Framing a Prediction Problem
The prediction problem this model aims to solve is: “Given performance metrics 20 minutes into a game, which team will win?”. This is a binary classification problem, since there are two teams and exactly one of them must win. The response variable is the outcome of the game. Accuracy is the metric used to evaluate the model because there should be a fairly even distribution between wins and losses across the dataset.
Baseline Model
For my baseline model, I used a Logistic Regression classifier to predict whether a team would win a game based on performance metrics taken at the 20-minute mark.
Features Used
The input features consisted of various champion-level metrics from both teams.
- Kills, Assists, and Deaths at 20 minutes per role
- Gold difference, XP difference, and CS difference at 20 minutes per role
- Game length
In total, there were 46 features. All of them were quantitative, so no encodings were needed.
Performance
On a training set of about 6000 games, the model had 78.72% accuracy. Its test accuracy was 80.25%. These results suggest the model is doing noticeably better than random guessing (which would probably be hovering around 50% +- 10%). The model is just under what I’d consider good, because there’s still plenty of factors to consider that could affect the outcome of a game.
Final Model
For my final model, I chose to incorporating feature selection, standardization, and hyperparameter tuning. Specifically, I added the following elements:
- StandardScaler: Normalize the feature values, ensuring the logistic regression model performs well since it is sensitive to the scale of the input data. This matters most for gamelength (which is in seconds) as well as the performance metrics for the support role, because it’s extremely rare for supports to have anywhere near as many resources as the rest of the roles on the team.

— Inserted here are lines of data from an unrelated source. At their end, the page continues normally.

/-- 30 R125: an illegal command word is accepted and completes with ILLEGAL_CMD with no other effect on the block (the
model's own copy of the snapshot, which no idle read returns, is written at every acceptance, log 20). -/
def Obligations.IllegalWordsCompleteWithIllegalCmd : Prop :=
  ∀ (s : State) (w : Word) (rest : List Event), s.pending = none → s.status.fatal = false →
    (w ≠ 0#32 ∧ w ≠ 1#32 ∧ w.setWidth 16 ≠ 2#16 ∧ w ≠ 3#32 ∧ w ≠ 4#32) →
    ∃ t, step (s.given (.window 0x010 ⟨.write, .w32, w⟩ :: .complete :: rest)) = .next t ∧ t.busy = true ∧
      step t = .next { s.given rest with
        status := { s.status with result := .illegalCmd, done := true, err := true }
        lastCmd := w, pending := none, abortRange := Range.empty
        snapBefore := ⟨s.snapGain, s.snapTone, s.snapVolume, s.snapBypass, s.normG, s.normT, s.normV⟩
        env := { (s.given rest).env with elapsed := 0 } }

/-- 60 R310: while FATAL is set, FATAL, FAULT_INFO, PREPARED, BYPASSED, BLOCK_CNT, the ACTIVE, SNAP and NORM registers and
the coefficient and filter-state files outlive every step but a reset; a completion answers FAULTED and rewrites RESULT,
DONE, ERR and LAST_CMD. A stage call, which only the model has (log 3), is left out. -/
def Obligations.FatalIsClearedOnlyByReset : Prop :=
  ∀ s t : State, s.status.fatal = true → s.env.stageCall = none → s.resetsNext = false → step s = .next t →
    t.status.fatal = true ∧ t.faultInfo = s.faultInfo ∧ t.status.prepared = s.status.prepared ∧ t.coef = s.coef ∧
    t.filter0 = s.filter0 ∧ t.filter1 = s.filter1 ∧ t.blockCnt = s.blockCnt ∧ t.activeFs = s.activeFs ∧
    t.activeMaxb = s.activeMaxb ∧ t.activeNch = s.activeNch ∧ t.status.bypassed = s.status.bypassed ∧
    t.snapGain = s.snapGain ∧ t.snapTone = s.snapTone ∧ t.snapVolume = s.snapVolume ∧ t.snapBypass = s.snapBypass ∧
    t.normG = s.normG ∧ t.normT = s.normT ∧ t.normV = s.normV ∧
    (∀ w, s.pending = some w → t.pending = none →
      t.status.result = .faulted ∧ t.status.done = true ∧ t.status.err = true ∧ t.lastCmd = w)

/-- 10 R57, 40 R152: while the command in flight stays in flight, nothing it reads changes. -/
def Obligations.InputsAreFrozenWhileBusy : Prop :=
  ∀ s t : State, s.busy = true → s.env.stageCall = none → step s = .next t → t.pending = s.pending →
    t.specFs = s.specFs ∧ t.specMaxb = s.specMaxb ∧ t.specNch = s.specNch ∧ t.params = s.params ∧
    t.activeFs = s.activeFs ∧ t.activeMaxb = s.activeMaxb ∧ t.activeNch = s.activeNch ∧
    t.snapGain = s.snapGain ∧ t.snapTone = s.snapTone ∧ t.snapVolume = s.snapVolume ∧ t.snapBypass = s.snapBypass ∧
    t.normG = s.normG ∧ t.normT = s.normT ∧ t.normV = s.normV ∧ t.status.prepared = s.status.prepared ∧
    t.status.fatal = s.status.fatal ∧ t.mem = s.mem ∧ t.coef = s.coef ∧ t.filter0 = s.filter0 ∧ t.filter1 = s.filter1

/-- 10 R50, 70 R352: a command reads the snapshot and never the live controls. -/
def Obligations.CommandsIgnoreTheLiveControls : Prop :=
  ∀ (s t : State) (len : BitVec 16) (g tn v : Word) (b : Bool),
    ∀ i ∈ [Instr.nop, .prepare, .process len, .resolve, .clearState], exec i s = .next t →
      exec i { s with gain := g, tone := tn, volume := v, bypass := b } =
        .next { t with gain := g, tone := tn, volume := v, bypass := b }

/-- 70 R361, R360: no step of a block without a stage call stops; a completion, or running out of events, ends the
command in flight; and so do as many clock cycles as its latency bound leaves. A command accepted just now has the bound
`L_FIXED + L_SAMPLE · LEN · ACTIVE_NCH` if it is a PROCESS that will complete with OK, and `L_FIXED` if it is any other
command or will complete with OK_BYPASSED or an error. The clock event is the model's, and a bound of 0 acts as 1
(log 9). -/
def Obligations.EveryAcceptedCommandCompletes : Prop :=
  (∀ s : State, s.env.stageCall = none → ∃ t, step s = .next t) ∧
  (∀ (s : State) (rest : List Event), ∃ t, step (s.given (.complete :: rest)) = .next t ∧ t.busy = false) ∧
  (∀ s : State, ∃ t, step (s.given []) = .next t ∧ t.busy = false) ∧
  (∀ (s : State) (k : Nat), 1 ≤ k → latencyBound s ≤ s.env.elapsed + k →
    ∃ t, runSteps k (s.given (List.replicate k .clock)) = .next t ∧ t.busy = false) ∧
  (∀ (s : State) (w : Word) (rest : List Event), s.pending = none →
    ∃ t, step (s.given (.window 0x010 ⟨.write, .w32, w⟩ :: rest)) = .next t ∧ t.env.elapsed = 0 ∧
      latencyBound t =
        if w.setWidth 16 = 2#16 ∧ resultOf w t = .ok
        then Config.lFixed + Config.lSample * ((w >>> 16).toNat * s.activeNch.toNat) else Config.lFixed)

/-- 10 R45: BLOCK_CNT grows by one, modulo 2^32, in a step that completes a PROCESS with OK or OK_BYPASSED, and keeps its
value in every other step but a reset, after which it is 0. -/
def Obligations.BlockCntCountsProcessedBlocks : Prop :=
  (∀ s : State, (softReset s).blockCnt = 0#32 ∧ (powerOnReset s).blockCnt = 0#32) ∧
  ∀ s t : State, s.env.stageCall = none → s.resetsNext = false → step s = .next t →
    t.blockCnt =
      match s.pending with
      | none => s.blockCnt
      | some w =>
        if t.pending = none ∧ cmdOp w = 2#4 ∧ (t.status.result = .ok ∨ t.status.result = .okBypassed)
        then s.blockCnt + 1#32 else s.blockCnt

/-- 41 R247, 10 R60: outside a reset, a step that changes the coefficient file completes a PREPARE, PROCESS or RESOLVE
with OK, and the new file is what its resolve gave. -/
def Obligations.CoefficientsComeFromAResolve : Prop :=
  ∀ s t : State, s.env.stageCall = none → s.resetsNext = false → step s = .next t → t.coef ≠ s.coef →
    ∃ w, s.pending = some w ∧ t.pending = none ∧ t.status.result = .ok ∧
      (w = 1#32 ∨ w.setWidth 16 = 2#16 ∨ w = 3#32) ∧
      s.resolve (if w = 1#32 then s.specFs else s.activeFs) = .ok t.coef

/-- 10 R68: the filter-state file is written only by a PROCESS that completes with OK, on the active channels, by a
PREPARE that completes with OK and by CLEAR_STATE, which set every word to +0.0, and by a reset. -/
def Obligations.FilterStateHasFourWriters : Prop :=
  ∀ s t : State, s.env.stageCall = none → s.resetsNext = false → step s = .next t →
    (∀ c, t.filter c = s.filter c) ∨
    ∃ w, s.pending = some w ∧ t.pending = none ∧ t.status.result = .ok ∧
      ((w.setWidth 16 = 2#16 ∧ ∀ c : Chan, s.activeNch.toNat ≤ c.idx → t.filter c = s.filter c) ∨
       ((w = 1#32 ∨ w = 4#32) ∧ ∀ c st, (t.filter c).get st = ⟨0#32, 0#32⟩))

/-! The commands. -/

/-- 40 R164, R160: a PREPARE whose checks pass and whose resolve succeeds latches the SPEC registers, writes the
coefficient file, clears the filter state and sets PREPARED; nothing else changes. -/
def Obligations.PrepareLatchesTheSpec : Prop :=
  ∀ (s : State) (w : Word) (rows : CoefFile), s.pending = some w → s.status.fatal = false →
    F32.isFinite s.specFs = true → F32.lt 0#32 s.specFs = true → 1 ≤ s.specMaxb.toNat → s.specMaxb.toNat ≤ 4096 →
    (s.specNch = 1#32 ∨ s.specNch = 2#32) → s.resolve s.specFs = .ok rows →
    ∃ t, exec .prepare s = .next t ∧ (∀ c st, (t.filter c).get st = ⟨0#32, 0#32⟩) ∧
      { t with filter0 := s.filter0, filter1 := s.filter1 } = { s with
        activeFs := s.specFs, activeMaxb := s.specMaxb, activeNch := s.specNch, coef := rows
        status := { s.status with prepared := true, result := .ok, done := true }
        lastCmd := w, pending := none, abortRange := Range.empty }

/-- 40 R161, R162, R163: the configuration errors of PREPARE, checked in this order: each clears PREPARED and changes no
more than the completion does; valid SPEC registers meet none of them. -/
def Obligations.PrepareReportsConfigurationErrors : Prop :=
  ∀ (s : State) (w : Word), s.pending = some w → s.status.fatal = false →
    let bad := fun (code : ResultCode) => (Host.Outcome.next { s with
      status := { s.status with prepared := false, result := code, done := true, err := true }
      lastCmd := w, pending := none, abortRange := Range.empty } : Host.Outcome State Fault Refusal)
    (¬ (F32.isFinite s.specFs = true ∧ F32.lt 0#32 s.specFs = true) → exec .prepare s = bad .badFs) ∧
    (F32.isFinite s.specFs = true → F32.lt 0#32 s.specFs = true →
      (s.specMaxb.toNat = 0 ∨ 4096 < s.specMaxb.toNat) → exec .prepare s = bad .badMaxb) ∧
    (F32.isFinite s.specFs = true → F32.lt 0#32 s.specFs = true → 1 ≤ s.specMaxb.toNat → s.specMaxb.toNat ≤ 4096 →
      s.specNch ≠ 1#32 → s.specNch ≠ 2#32 → exec .prepare s = bad .badNch) ∧
    (F32.isFinite s.specFs = true → F32.lt 0#32 s.specFs = true → 1 ≤ s.specMaxb.toNat → s.specMaxb.toNat ≤ 4096 →
      (s.specNch = 1#32 ∨ s.specNch = 2#32) → ∃ t, exec .prepare s = .next t ∧
        (t.status.result = .ok ∨ t.status.result = .nonfiniteCoef))

/-- 60 R310, 41 R247: a PREPARE, PROCESS or RESOLVE whose resolve fails latches FATAL and the fault record, and changes no
coefficient, buffer or state word. -/
def Obligations.NonfiniteCoefficientLatchesFatal : Prop :=
  ∀ (s : State) (w : Word) (st : Stage) (i : Nat) (len : BitVec 16), s.pending = some w → s.status.fatal = false →
    let fault := (Host.Outcome.next { s with
      status := { s.status with result := .nonfiniteCoef, done := true, err := true, fatal := true }
      faultInfo := 0x80000000#32 ||| (BitVec.ofNat 32 i <<< 8) ||| BitVec.ofNat 32 st.idx
      lastCmd := w, pending := none, abortRange := Range.empty } : Host.Outcome State Fault Refusal)
    (fsValid s.specFs = true → maxbValid s.specMaxb = true → nchValid s.specNch = true →
      s.resolve s.specFs = .error (st, i) → exec .prepare s = fault) ∧
    (s.status.prepared = true → s.resolve s.activeFs = .error (st, i) → exec .resolve s = fault) ∧
    (s.status.prepared = true → len.toNat ≤ s.activeMaxb.toNat → s.snapBypass = false →
      s.resolve s.activeFs = .error (st, i) → exec (.process len) s = fault)

/-- 40 R171, R176, R177: an unprepared PROCESS completes with NOT_PREPARED and one longer than ACTIVE_MAXB with BAD_LEN,
neither with another effect; a bypassed one sets BYPASSED, counts the block and completes with OK_BYPASSED, and no buffer,
coefficient or state word changes. -/
def Obligations.ProcessWithoutTransformLeavesTheBlock : Prop :=
  ∀ (s : State) (w : Word) (len : BitVec 16), s.pending = some w → s.status.fatal = false →
    (s.status.prepared = false → exec (.process len) s = .next { s with
      status := { s.status with result := .notPrepared, done := true, err := true }
      lastCmd := w, pending := none, abortRange := Range.empty }) ∧
    (s.status.prepared = true → s.activeMaxb.toNat < len.toNat → exec (.process len) s = .next { s with
      status := { s.status with result := .badLen, done := true, err := true }
      lastCmd := w, pending := none, abortRange := Range.empty }) ∧
    (s.status.prepared = true → len.toNat ≤ s.activeMaxb.toNat → s.snapBypass = true →
      exec (.process len) s = .next { s with
        status := { s.status with bypassed := true, result := .okBypassed, done := true }
        blockCnt := s.blockCnt + 1#32, lastCmd := w, pending := none, abortRange := Range.empty })

/-- 40 R172: the transform path of PROCESS replaces each word `Buf[c][n]` with `c < ACTIVE_NCH` and `n < LEN` by the
chain's output, sample after sample with the channel's own state, writes the coefficient file, clears BYPASSED and
counts the block. No other byte of the buffer and no other register changes. 40 R173, 10 R59: the chain runs the stages
HPF, AAF, PEAK, NOTCH, GAIN_NI, GAIN_INV, SHAPER, PCLP, TONE, PTLP and VOL in this order, each on its own row and state
words and on the output of the one before, and the step of a stage is what its stage operation, run alone, hands on in
env.sample and writes. That a stage operation runs alone and hands its sample on there is the model's choice (log 3). -/
def Obligations.ProcessTransformsTheBlock : Prop :=
  (∀ (s : State) (w : Word) (len : BitVec 16) (rows : CoefFile), s.pending = some w → s.status.fatal = false →
    s.status.prepared = true → maxbValid s.activeMaxb = true → len.toNat ≤ s.activeMaxb.toNat → s.snapBypass = false →
    s.resolve s.activeFs = .ok rows →
    ∃ t, exec (.process len) s = .next t ∧
      (∀ c : Chan, c.idx < s.activeNch.toNat →
        sampleMajor rows (s.block c len.toNat) (s.filter c) = (t.block c len.toNat, t.filter c)) ∧
      (∀ c : Chan, s.activeNch.toNat ≤ c.idx → t.filter c = s.filter c) ∧
      (∀ a, ¬ inRange s.activeNch.toNat len.toNat a → t.bufByte a = s.bufByte a) ∧
      { t with filter0 := s.filter0, filter1 := s.filter1, mem := s.mem } = { s with
        coef := rows, status := { s.status with bypassed := false, result := .ok, done := true }
        blockCnt := s.blockCnt + 1#32, lastCmd := w, pending := none, abortRange := Range.empty }) ∧
  (∀ (coef : CoefFile) (f : FilterFile) (x : Word),
    let hpf := stageStep .foHp coef.hpf f.hpf x
    let aaf := stageStep .bqLp coef.aaf f.aaf hpf.1
    let peak := stageStep .bqPeak coef.peak f.peak aaf.1
    let notch := stageStep .bqNotch coef.notch f.notch peak.1
    let gainNi := stageStep .gainNi coef.gainNi f.gainNi notch.1
    let gainInv := stageStep .gainInv coef.gainInv f.gainInv gainNi.1
    let shaper := stageStep .shaper coef.shaper f.shaper gainInv.1
    let pclp := stageStep .bqLp coef.pclp f.pclp shaper.1
    let tone := stageStep .bqLp coef.tone f.tone pclp.1
    let ptlp := stageStep .foLp coef.ptlp f.ptlp tone.1
    let vol := stageStep .gainVol coef.vol f.vol ptlp.1
    chain coef f x = (vol.1, ⟨hpf.2, aaf.2, peak.2, notch.2, gainNi.2, gainInv.2, shaper.2, pclp.2, tone.2, ptlp.2, vol.2⟩)) ∧
  (∀ (s : State) (c : Chan) (st : Stage) (x : Word),
    let r := stageStep st.kind (s.coef.get st) ((s.filter c).get st) x
    ∃ i, decode (.stageKind st.kind.code c st x) = .ok i ∧
      exec i s = .next { s.setFilter c ((s.filter c).set st r.2) with env := { s.env with sample := r.1 } })

/-- 40 R178: RESOLVE on a prepared block writes the coefficient file and completes with OK, also with bypass engaged; an
unprepared block answers NOT_PREPARED. No buffer or state word, BLOCK_CNT or BYPASSED changes. -/
def Obligations.ResolveWritesTheCoefficients : Prop :=
  ∀ (s : State) (w : Word) (rows : CoefFile), s.pending = some w → s.status.fatal = false →
    (s.status.prepared = true → s.resolve s.activeFs = .ok rows → exec .resolve s = .next { s with
      coef := rows, status := { s.status with result := .ok, done := true }
      lastCmd := w, pending := none, abortRange := Range.empty }) ∧
    (s.status.prepared = false → exec .resolve s = .next { s with
      status := { s.status with result := .notPrepared, done := true, err := true }
      lastCmd := w, pending := none, abortRange := Range.empty })

/-- 40 R155, R179: NOP completes with OK and changes no more than the completion does; CLEAR_STATE, prepared or not, also
makes every filter-state word of both channels +0.0. With FATAL set each completes with FAULTED and no other effect. -/
def Obligations.NopAndClearStateCompleteWithOk : Prop :=
  ∀ (s : State) (w : Word), s.pending = some w →
    (s.status.fatal = false →
      let done := { s with
        status := { s.status with result := .ok, done := true }, lastCmd := w, pending := none
        abortRange := Range.empty }
      exec .nop s = .next done ∧
      ∃ t, exec .clearState s = .next t ∧ (∀ c st, (t.filter c).get st = ⟨0#32, 0#32⟩) ∧
        { t with filter0 := s.filter0, filter1 := s.filter1 } = done) ∧
    (s.status.fatal = true → ∀ i ∈ [Instr.nop, .clearState], exec i s = .next { s with
      status := { s.status with result := .faulted, done := true, err := true }, lastCmd := w, pending := none
      abortRange := Range.empty })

- SelectKBest (f_classif): Select the top 15 features most correlated with the target variable. This helps remove irrelevant or noisy features, improving generalization.
- LogisticRegression with GridSearchCV: Search for the best regularization strength (
C
parameter) across multiple values using 5-fold cross-validation.
I believe these features improved my model’s performance because the feature selection process explicitly chooses variables with the strongest statistical relationship to the outcome. This aligns well with the data generating process, where some champion performance metrics at 20 minutes are more predictive of game outcomes than others.
Performance
Using the same training and test sets, the final model had 78.55% training accuracy. Its test accuracy was 80.30%. The best performing hyperparamter value was C
=0.1.
The final model showed an improvement over the baseline model in test performance, which indicates better generalization as the test set is unseen data to the model. I’d consider this an improvement because ultimately the goal of a model is to predict for unseen data.